Vai al contenuto

Modulo Data

Questo modulo gestisce i dati non geografici.

preprocess_data(data_folder, data_column_remapping=None, add_administrative_informations=None, regions_data_path=None, regions_target_columns=None, provinces_data_path=None, provinces_target_columns=None, municipalities_data_path=None, municipalities_target_columns=None, output_folder=None)

Preprocess census CSV files and return aggregated data and trace record.

This function performs the following operations:

  1. Searches for all CSV files in the specified folder.
  2. Uses the last CSV file (in alphabetical order) as the trace record file.
  3. Loads and concatenates all other CSV files into a single DataFrame.
  4. Applies column name remapping if data_column_remapping is provided.
  5. Adds administrative information (regions, provinces, municipalities) if requested.
  6. Replaces any NaN values with 0.
  7. Loads the trace record file into a dedicated DataFrame.
  8. Returns either:
  9. A dictionary containing census_data and trace DataFrames, or
  10. Saves the resulting CSV files to output_folder and returns the path.
PARAMETER DESCRIPTION
data_folder

Folder containing the CSV files to process.

TYPE: Path

data_column_remapping

Optional dictionary for renaming census dataset columns (e.g., {"pro_com": "PRO_COM"}).

TYPE: dict | None DEFAULT: None

add_administrative_informations

If True, enriches data with administrative information (regions, provinces, municipalities) via add_administrative_info().

TYPE: bool | None DEFAULT: None

regions_data_path

Optional path to the file containing region data.

TYPE: Path | None DEFAULT: None

regions_target_columns

Optional list of columns to extract/keep for region data.

TYPE: list | None DEFAULT: None

provinces_data_path

Optional path to the file containing province data.

TYPE: Path | None DEFAULT: None

provinces_target_columns

Optional list of columns to extract/keep for province data.

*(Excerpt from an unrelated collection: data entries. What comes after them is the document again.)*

/-- A reply reaches the first strand that waits for it. -/
theorem applyReply_of_strand (h : ReplyAt s n b m v a) (htok : v.toNat % 2 ^ 32 = tok) (hk : replyStrand (s.taken n) b tok v a k = some u)
    (hfirst : ∀ j < k, replyStrand (s.taken n) b tok v a j = none) : applyReply (s.taken n) m = u := by
  have hbits : bits v.toNat 31 0 = tok := by rw [← htok, bits, Nat.pow_zero, Nat.div_one]
  have hsome : (List.finRange 5).findSome? (replyStrand (s.taken n) b tok v a) = some u := by
    rw [← Fin.findSome?_eq_findSome?_finRange, Fin.findSome?_eq_some_iff]
    exact ⟨k, hk, hfirst⟩
  rw [applyReply, h.dst, h.data]
  simp only [List.getD_cons_zero, List.getD_cons_succ, hbits, hsome]

/-- A reply that nothing waits for is discarded. -/
theorem applyReply_of_none (h : ReplyAt s n b m v a) (htok : v.toNat % 2 ^ 32 = tok) (hs : ∀ j, replyStrand (s.taken n) b tok v a j = none)
    (hq : ∀ q ∈ (s.brick b).away ++ (s.brick b).ready ++ (s.brick b).kept, replyAway (s.taken n) b tok v a q = none)
    (ho : replyOwn (s.taken n) b tok v a = none) (hc : replyCmd (s.taken n) b tok v a = none) : applyReply (s.taken n) m = s.taken n := by
  have hbits : bits v.toNat 31 0 = tok := by rw [← htok, bits, Nat.pow_zero, Nat.div_one]
  have hstrands : (List.finRange 5).findSome? (replyStrand (s.taken n) b tok v a) = none := List.findSome?_eq_none_iff.2 fun j _ => hs j
  have haway : (((s.taken n).brick b).away ++ ((s.taken n).brick b).ready ++ ((s.taken n).brick b).kept).findSome? (replyAway (s.taken n) b tok v a) = none :=
    List.findSome?_eq_none_iff.2 hq
  rw [applyReply, h.dst, h.data]
  simp only [List.getD_cons_zero, List.getD_cons_succ, hbits, hstrands, haway, ho, hc, Option.orElse_none, Option.getD_none]

theorem onlyStrand_modStrand (s : State) (n b : Nat) (k : Fin 5) (f : Strand → Strand) : OnlyStrand s b k f ((s.taken n).modStrand b k f) :=
  ⟨(s.taken n).strand_modStrand_same .., fun _ _ hne => (s.taken n).strand_modStrand_ne _ _ _ _ _ (fun e => hne (Prod.ext e.1 e.2)), rfl⟩

variable {ord : Nat} {c : Code}

/-- A reply that lets a blocked task go on. -/
theorem faultReply_unblocks (h : ReplyAt s n b m v a) (htok : v.toNat % 2 ^ 32 = tok) (hb : (s.strand b k).block = some (.fault tok ord c))
    (hsave : (s.strand b k).saveTok = none) (hfirst : ∀ j < k, replyStrand s b tok v a j = none) {w : Verdict} (hw : verdictOf v a c = w)
    (hne : w ≠ .kill) : Happens (.faultReply n) s (OnlyStrand s b k fun y => { y with
      block := none, since := s.cycle, answers := addAnswer y.answers ord w }) := by
  have hreply := replyStrand_of_block (s := s.taken n) (d1 := a) hb hw hne
  refine ⟨_, exec_faultReply_of_reply h, ?_⟩
  rw [applyReply_of_strand h htok hreply fun j hj => replyStrand_taken (hfirst j hj)]
  obtain ⟨hsame, hothers⟩ := onlyStrand_modStrand s n b k fun x => { x with answers := addAnswer x.answers ord w }.unblock s.cycle
  refine ⟨hsame.trans ?_, hothers⟩
  simp [Strand.unblock, hsave]

theorem faultReply_kills (h : ReplyAt s n b m v a) (htok : v.toNat % 2 ^ 32 = tok) (hb : (s.strand b k).block = some (.fault tok ord c))
    (hfirst : ∀ j < k, replyStrand s b tok v a j = none) (hw : verdictOf v a c = .kill) :
    Happens (.faultReply n) s fun t => (t.strand b k).kill = some (BitVec.ofNat 64 (2 ^ 63 + c.num)) ∧ (t.strand b k).block = none ∧ t.mem = s.mem := by
  have hreply := replyStrand_kill_of_block (s := s.taken n) (d1 := a) hb hw
  refine ⟨_, exec_faultReply_of_reply h, ?_⟩
  rw [applyReply_of_strand h htok hreply fun j hj => replyStrand_taken (hfirst j hj)]
  simp [Strand.beginKill, killStatus, State.taken]
end

/-- Settles O38: the verdict of the reply's number, at the first strand that waits for it or at none. -/
theorem faultRepliesFreeTheTaskTheyName : Obligations.FaultRepliesFreeTheTaskTheyName := by
  unfold Obligations.FaultRepliesFreeTheTaskTheyName
  intro s n b k m tok ord c v a hfound hmsg hdst hhdr hdata hop htok x r one
  have h : ReplyAt s n b m v a := ⟨hfound, hmsg, hdst, hhdr, hdata, hop⟩
  refine ⟨?retry, ?skip, ?redirect, ?kill, ?discard⟩
  case retry =>
    rintro ⟨hb, hsave, hfirst⟩ hr hc
    exact faultReply_unblocks h htok hb hsave hfirst (verdictOf_retry hr hc) (by simp)
  case skip =>
    rintro ⟨hb, hsave, hfirst⟩ hr
    exact faultReply_unblocks h htok hb hsave hfirst (verdictOf_skip hr) (by simp)
  case redirect =>
    rintro ⟨hb, hsave, hfirst⟩ hr hc
    exact faultReply_unblocks h htok hb hsave hfirst (verdictOf_redirect hr hc) (by simp)
  case kill =>
    rintro ⟨hb, -, hfirst⟩ (hr | ⟨hc, hr⟩)
    · exact faultReply_kills h htok hb hfirst (verdictOf_kill_of_unknown hr)
    · exact faultReply_kills h htok hb hfirst (verdictOf_kill_of_sealed hc hr)
  case discard =>
    intro hs hq ho hc
    refine ⟨_, exec_faultReply_of_reply h, applyReply_of_none h htok (fun j => replyStrand_taken (hs j)) (fun q hmem => replyAway_taken (hq q hmem))
      (replyOwn_taken ho) (replyCmd_taken hc)⟩

end Sys2Proof.Machine
end

section
/-! SUPPORT. Acquire, release, landing words, fences and bind entries on the own SRAM, and the statement about them. -/

open Sys2Proof Sys2Proof.Machine

namespace Sys2Proof.Machine

/-! Acquire and release (R126, R127). -/

section
variable {s : State} {d : BitVec 4} {a b : Src}

/-- An acquire that is no lock takes a word that is at least its value. -/
theorem acqOk_of_least {w : Nat} {v : Word} (h0 : v ≠ 0) (hones : v ≠ BitVec.allOnes 64) : acqOk w v = decide (v.toNat ≤ w) := by
  rw [acqOk, if_neg h0, if_neg hones]

theorem acqTry_ok {ea v : Word} {pa : Nat} (hv : v.toNat ≤ s.num pa 8) (h0 : v ≠ 0) (hones : v ≠ BitVec.allOnes 64) :
    acqTry s d ea v pa = .ok ((s.modHere fun y => y.rrbRelease s.me ea).setS d (BitVec.ofNat 64 (s.num pa 8))) := by
  have hok : acqOk (s.num pa 8) v = true := by rw [acqOk_of_least h0 hones, decide_eq_true hv]
  rw [acqTry]
  simp only [hok, if_true, h0, false_and, if_false]

theorem acqTry_blocks {ea v : Word} {pa : Nat} (hv : s.num pa 8 < v.toNat) (hones : v ≠ BitVec.allOnes 64) :
    acqTry s d ea v pa = .error (.block s (.acq ea v)) := by
  have h0 : v ≠ 0 := by
    rintro rfl
    exact absurd hv (Nat.not_lt_zero _)
  have hok : acqOk (s.num pa 8) v = false := by rw [acqOk_of_least h0 hones, decide_eq_false (Nat.not_le.2 hv)]
  rw [acqTry]
  simp only [hok, Bool.false_eq_true, if_false]

theorem not_isHost_sramPa {c ea : Nat} (hea : ea < Config.sramBytes) : isHost (sramPa c ea) = false := by
  have hclass := not_class_sramPa (b := c) hea (c := 3) (by decide)
  rwa [isHost, Bool.and_eq_false_iff, decide_eq_false_iff_not, decide_eq_false_iff_not, ← not_and_or]

/-- An acquire of a word of the own SRAM reads it once nothing stands in its way. -/
theorem acq_here (ha : Accepts (.acq d a b) s) (h : FreeLocal s (s.srcA a b) 8)
    (hline : s.lineBusy s.cur.1 s.cur.2 s.nextId s.me.space (s.srcA a b).toNat (some (s.hereAt (s.srcA a b))) = false)
    (hp : s.readPoison (s.hereAt (s.srcA a b)) 8 = false) (h0 : s.srcB b ≠ 0) {r : Except Stop State}
    (hr : acqTry (s.traceMe 3 0 (s.srcA a b)) d (s.srcA a b) (s.srcB b) (s.hereAt (s.srcA a b)) = r) :
    exec (.acq d a b) s = run (.acq d a b) s fun _ => r := by
  obtain ⟨⟨hgate, hans, hal⟩, hea, hown⟩ := h
  have hclass := not_class_sramPa (b := s.cur.1) hea (c := 4) (by decide)
  unfold State.hereAt at hline hp hr
  rw [exec_acq, execAcq, run, run, ha]
  simp only [hgate, bind, Except.bind, reach_local needAcq 0 hans hal hea, localPlace, if_neg hclass, hline, hown, homeWait, homeReady_sramPa s hea,
    State.atomHeld, not_isHost_sramPa hea, State.readBad, hp, linkDown_sramPa _ _ _ _ _ hea, h0, hr, Bool.false_eq_true, Bool.false_and, Bool.or_self,
    and_false, or_self, if_false, if_true]

theorem acq_takes (ha : Accepts (.acq d a b) s) (h : FreeLocal s (s.srcA a b) 8)
    (hline : s.lineBusy s.cur.1 s.cur.2 s.nextId s.me.space (s.srcA a b).toNat (some (s.hereAt (s.srcA a b))) = false)
    (hp : s.readPoison (s.hereAt (s.srcA a b)) 8 = false) (hv : (s.srcB b).toNat ≤ s.num (s.hereAt (s.srcA a b)) 8) (h0 : s.srcB b ≠ 0)
    (hones : s.srcB b ≠ BitVec.allOnes 64) : Completes (.acq d a b) s (((s.traceMe 3 0 (s.srcA a b)).modHere fun y =>
      y.rrbRelease (s.traceMe 3 0 (s.srcA a b)).me (s.srcA a b)).setS d (BitVec.ofNat 64 (s.num (s.hereAt (s.srcA a b)) 8))) := by
  rw [Completes, acq_here ha h hline hp h0 (acqTry_ok (by rwa [State.num_traceMe]) h0 hones), State.num_traceMe]
  exact run_ok ha rfl

theorem acq_blocks (ha : Accepts (.acq d a b) s) (h : FreeLocal s (s.srcA a b) 8)
    (hline : s.lineBusy s.cur.1 s.cur.2 s.nextId s.me.space (s.srcA a b).toNat (some (s.hereAt (s.srcA a b))) = false)
    (hp : s.readPoison (s.hereAt (s.srcA a b)) 8 = false) (hv : s.num (s.hereAt (s.srcA a b)) 8 < (s.srcB b).toNat)
    (hones : s.srcB b ≠ BitVec.allOnes 64) : exec (.acq d a b) s = .next ((s.traceMe 3 0 (s.srcA a b)).blockOn (.acq (s.srcA a b) (s.srcB b))) := by
  have h0 : s.srcB b ≠ 0 := by
    intro h0
    rw [h0] at hv
    exact absurd hv (Nat.not_lt_zero _)
  rw [acq_here ha h hline hp h0 (acqTry_blocks (by rwa [State.num_traceMe]) hones)]
  exact run_block ha rfl

theorem performAct_rel {v : Word} {pa : Nat} (hd : s.inDeque pa = false) (hp : s.readPoison pa 8 = false) :
    performAct s pa (.rel v) = .ok (s.softNum pa 8 (if v = 0 then 0 else (s.num pa 8 + v.toNat) % 2 ^ 64)) := by
  rw [performAct, relStep]
  simp only [hd, hp, Bool.false_eq_true, and_false, if_false]
  split <;> rfl

theorem performAct_landSet {m pa : Nat} (hd : s.inDeque pa = false) (hm : m < 2 ^ 48) :
    performAct s pa (.landSet m) = .ok (s.softNum pa 8 (if m = 0 then 2 ^ 63 else 2 ^ 62 + m)) := by
  have hword : (landSetWord m).toNat = if m = 0 then 2 ^ 63 else 2 ^ 62 + m := by
    unfold landSetWord
    split
    · rfl
    · rw [BitVec.toNat_ofNat]
      omega
  rw [performAct, hword]
  simp only [hd, Bool.false_eq_true, if_false]

theorem rel_here (ha : Accepts (.rel a b) s) (h : FreeLocal s (s.srcA a b) 8) (hbusy : s.me.bindBusy (s.srcA a b) = false)
    (hd : s.inDeque (s.hereAt (s.srcA a b)) = false) (hp : s.readPoison (s.hereAt (s.srcA a b)) 8 = false) :
    Completes (.rel a b) s (((noteCode s s.cur.1 s.cur.2 (s.hereAt (s.srcA a b)) 8).softNum (s.hereAt (s.srcA a b)) 8
      (if s.srcB b = 0 then 0 else (s.num (s.hereAt (s.srcA a b)) 8 + (s.srcB b).toNat) % 2 ^ 64)).traceMe 3 1 (s.srcA a b)) := by
  have ⟨⟨_, _, hal⟩, _⟩ := h
  have hact := performAct_rel (s := noteCode s s.cur.1 s.cur.2 (s.hereAt (s.srcA a b)) 8) (v := s.srcB b) (by rw [noteCode, noteBy_inDeque]; exact hd)
    (by rw [noteCode, noteBy_readPoison]; exact hp)
  rw [noteCode, noteBy_num] at hact
  rw [Completes, exec_rel, execRel]
  refine run_ok ha ?_
  simp only [hal, hbusy, ne_eq, not_true, Bool.false_eq_true, if_false]
  exact storeAccess_here_ok h hact

theorem landSet_here (ha : Accepts (.landSet a b) s) (h : FreeLocal s (s.srcA a b) 8) (hd : s.inDeque (s.hereAt (s.srcA a b)) = false) :
    Completes (.landSet a b) s (((noteCode s s.cur.1 s.cur.2 (s.hereAt (s.srcA a b)) 8).softNum (s.hereAt (s.srcA a b)) 8
      (if (s.srcB b).toNat % 2 ^ 48 = 0 then 2 ^ 63 else 2 ^ 62 + (s.srcB b).toNat % 2 ^ 48)).traceMe 3 1 (s.srcA a b)) := by
  have hbits : bits (s.srcB b).toNat 47 0 = (s.srcB b).toNat % 2 ^ 48 := by rw [bits, Nat.pow_zero, Nat.div_one]
  rw [Completes, exec_landSet, execLandSet]
  refine run_ok ha ?_
  simp only [hbits]
  exact storeAccess_here_ok h (performAct_landSet (by rw [noteCode, noteBy_inDeque]; exact hd) (Nat.mod_lt _ (by decide)))
end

TYPE: list | None DEFAULT: None

municipalities_data_path

Optional path to the file containing municipality data.

TYPE: Path | None DEFAULT: None

municipalities_target_columns

Optional list of columns to extract/keep for municipality data.

TYPE: list | None DEFAULT: None

output_folder

Optional destination folder where the following files will be saved: - census_data.csv for concatenated data - census_trace.csv for the trace record If None, data is returned as a dictionary of DataFrames.

TYPE: Path | None DEFAULT: None

RETURNS DESCRIPTION
dict | Path

Either a dictionary with keys: - "census_data": DataFrame containing concatenated census data - "trace": DataFrame containing field trace record

dict | Path

Or the path to output_folder if specified, where census_data.csv and

dict | Path

census_trace.csv have been saved.

RAISES DESCRIPTION
ValueError

If no CSV files are found in the specified folder.

Note

The trace record file is considered to be the last CSV in alphabetical order within data_folder. The check_encoding() function is used to determine the correct encoding for CSV files.